RequestData - information about the request (i.e. which variable is to be fetched? What is the time frame?).

An example of RequestDataBase inheritance is GetVariableLastValueRequestData:

[JsonObject(ItemRequired = Required.Always)]
public class GetVariableLastValueRequestData : RequestDataBase
{
    public GetVariableLastValueRequestData(string variableName)
    {
        VariableName = variableName;
    }

    public string VariableName { get; set; }
}

Request for variable last value needs just one piece of information - variable's name.

# Response

Response is modeled in a very similar fashion as a request, described previously. There is a generic Request<T> class:

public class Response<T> : IResponse<T> where T : ResponseDataBase
{
    public Response()
    {
    }

    public Response(int requestId, T responseData)
    {
        RequestId = requestId;
        ResponseData = responseData;
    }

    public int RequestId { get; set; } //for client to recognize response
    public T ResponseData { get; set; } //startTime, endTime
}

It includes:

RequestId - id of the request that the given response is for (same as request's RequestId)
ResponseData - similar to RequestData of Response<T> class, this property carries specific information about the response

Example of ResponseData is GetVariableLastValueResponseData:

public class GetVariableLastValueResponseData : ResponseDataBase
{
    public GetVariableLastValueResponseData()
    {
    }

    public GetVariableLastValueResponseData(object value, DateTime timestampUtc)
    {
        Value = value;
        TimestampUtc = timestampUtc;
    }

    public object Value { get; set; }
    public DateTime TimestampUtc { get; set; }
}

As you can see, a response for variable last value request contains: value itself and its timestamp.

# Extensibility

To support new types of requests, new classes would need to be defined:

new RequestDataBase inheritant
new ResponseDataBase inheritant

Other than that, RequestHandler would need to be updated.

# Requests queue

All incoming requests are added to the queue, which is a service called RequestQueue - it implements IRequestQueue interface. The object of this class is used by two classes:

CustomCpmPlusEdgeModule itself (for enqueuing new items)
RequestHandler (implementation of IReqeustHandler) - for serving requests from the queue

Since these two activities (enqueuing and dequeuing) happen in parallel (in separate threads), RequestQueue is a thread-safe queue implementation. It uses ConcurrentQueue internally.
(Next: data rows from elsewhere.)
-- ==== Sys2Proof/Machine/Framer.lean ====
section
/-! DEFINITION. The section framer: merge (40_section_framer.md R110) and the meanings of its six commands (R101, R103, R106,
R107, R109, R111). -/

namespace Sys2Proof.Machine

/-- `merge` of two sections of one type (R110): B fills A up to 65535 bytes, the rest overflows. -/
def mergeSame (a b : Section) : Section × Option Section :=
  if a.payload.length + b.payload.length ≤ Config.maxLen then
    ({ type := a.type, payload := a.payload ++ b.payload }, none)
  else
    let r := Config.maxLen - a.payload.length
    ({ type := a.type, payload := a.payload ++ b.payload.take r }, some { type := a.type, payload := b.payload.drop r })

/-- `merge(A, B, offB)` (R110): never across types. -/
def merge (a b : Section) (offB : Nat) : Except FatalErr (Section × Option Section) :=
  if a.type = b.type then .ok (mergeSame a b) else .error { kind := .typeMismatch, off := offB }

/-! ### Outcomes of the commands -/

/-- ENCODE_HEADER (R101). -/
def encodeHeaderOutcome (type : Byte) (s : State) : CmdOutcome :=
  match typeOperand type with
  | .error e => .fatal e
  | .ok t =>
    if s.pLen > Config.maxLen then .fatal { kind := .payloadTooLarge, off := 0 }
    else .ok (encodeHeader t s.pLen) 0 0 false

/-- What TRY_MAKE_SECTION and MAKE_SECTION share (R103, R106): `tooLong` is the outcome on a payload above 65535 bytes. -/
def sectionOutcome (type : Byte) (tooLong : CmdOutcome) (s : State) : CmdOutcome :=
  match typeOperand type with
  | .error e => .fatal e
  | .ok t =>
    match payloadOperand s with
    | .error e => .fatal e
    | .ok p => if p.length > Config.maxLen then tooLong else .ok ({ type := t, payload := p } : Section).ser 0 0 false

/-- TRY_MAKE_SECTION (R103): a normal failure above the bound. -/
def tryMakeSectionOutcome (type : Byte) (s : State) : CmdOutcome := sectionOutcome type .fail s

/-- MAKE_SECTION (R106): a fatal error at A_OFF above the bound. -/
def makeSectionOutcome (type : Byte) (s : State) : CmdOutcome :=
  sectionOutcome type (.fatal { kind := .payloadTooLarge, off := s.aOff }) s

/-- READ_HEADER (R107). -/
def readHeaderOutcome (s : State) : CmdOutcome :=
  match readHeader s s.aOff with
  | .error e => .fatal e
  | .ok (t, len) => .ok [] len (tagByte t) false

/-- READ_PAYLOAD (R109). -/
def readPayloadOutcome (s : State) : CmdOutcome :=
  match readSection s s.aOff with
  | .error e => .fatal e
  | .ok x => .ok x.payload x.payload.length (tagByte x.type) false

/-- MERGE (R111): section A, section B, then the types; OUT gets the merged section, then the overflow. -/
def mergeOutcome (s : State) : CmdOutcome :=
  match readSection s s.aOff with
  | .error e => .fatal e
  | .ok a =>
    match readSection s s.bOff with
    | .error e => .fatal e
    | .ok b =>
      match merge a b s.bOff with
      | .error e => .fatal e
      | .ok (m, none) => .ok m.ser m.ser.length (tagByte m.type) false
      | .ok (m, some o) => .ok (m.ser ++ o.ser) m.ser.length (tagByte m.type) true

/-! ### Meanings -/

/-- ENCODE_HEADER, OP 0x03 (R101). -/
def execEncodeHeader (type : Byte) (s : State) : Host.Outcome State Fault Refusal :=
  .next (runCommand (encodeHeaderOutcome type) s)

/-- TRY_MAKE_SECTION, OP 0x04 (R103). -/
def execTryMakeSection (type : Byte) (s : State) : Host.Outcome State Fault Refusal :=
  .next (runCommand (tryMakeSectionOutcome type) s)

/-- MAKE_SECTION, OP 0x05 (R106). -/
def execMakeSection (type : Byte) (s : State) : Host.Outcome State Fault Refusal :=
  .next (runCommand (makeSectionOutcome type) s)

/-- READ_HEADER, OP 0x06 (R107). It does not read TYPE. -/
def execReadHeader (_type : Byte) (s : State) : Host.Outcome State Fault Refusal :=
  .next (runCommand readHeaderOutcome s)

/-- READ_PAYLOAD, OP 0x07 (R109). It does not read TYPE. -/
def execReadPayload (_type : Byte) (s : State) : Host.Outcome State Fault Refusal :=
  .next (runCommand readPayloadOutcome s)

/-- MERGE, OP 0x08 (R111). It does not read TYPE. -/
def execMerge (_type : Byte) (s : State) : Host.Outcome State Fault Refusal :=
  .next (runCommand mergeOutcome s)

end Sys2Proof.Machine
end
Adding a new request (Enqueue method) expects a serialized request (like it is delivered via MQTT), which is later parsed into a proper object. Parsing is done using IRequestSerializer implementation, which is a simple class using Newtonsoft.Json Nuget package for doing its job.

# Handling Requests

When connection is established, by default IRequestHandler implementation is asynchronously started. It constantly watches the request queue (described in previous section) and handles each request individually. It makes use of four services:

IRequestQueue - queue of requests
IResponseSender - service responsible just for sending responses to requesting modules
IRtdbVariablesReader - service used to fetch variables data from RTDB;
ILogger - logging service

TIP

In current architecture of our module, IRequestHandler is designated to handle ALL incoming request types. However, it is a good practice to create separate services for handling various types of requests.

Module works in a simple fashion: it checks for new requests (until its job gets canceled externally - for example when Stop command is executed) and prepares responses for each of them using the mentioned helper services.

# Connection with RTDB

By default, VtrinLib library exposes synchronous interface for connecting with the RTDB. Since our use case requires ability to cancel the connection in some cases (when configuration update comes while connection is being established), a wrapper was created - RtdbVtrinLibConnection - which is an implementation of IRtdbConenction interface.

The interface, other than connecting with cpmPlus, also exposes methods to get the actual data. This was done to enable higher abstraction services (like IRtdbVariablesReader) to use IRtdbConenction as a way of fetching/saving values in RTDB. Since connection could be achieved in other ways than using official library (i.e. HTTP), the higher abstraction service still would need to function properly without knowing how the connection is actually established! That's why IRtdbConnection's methods are used by RtdbVariablesReader to get values from RTDB.

Because of that, RtdbVariablesReader's code is rather simple since it just delegates the work to the underlying connection service.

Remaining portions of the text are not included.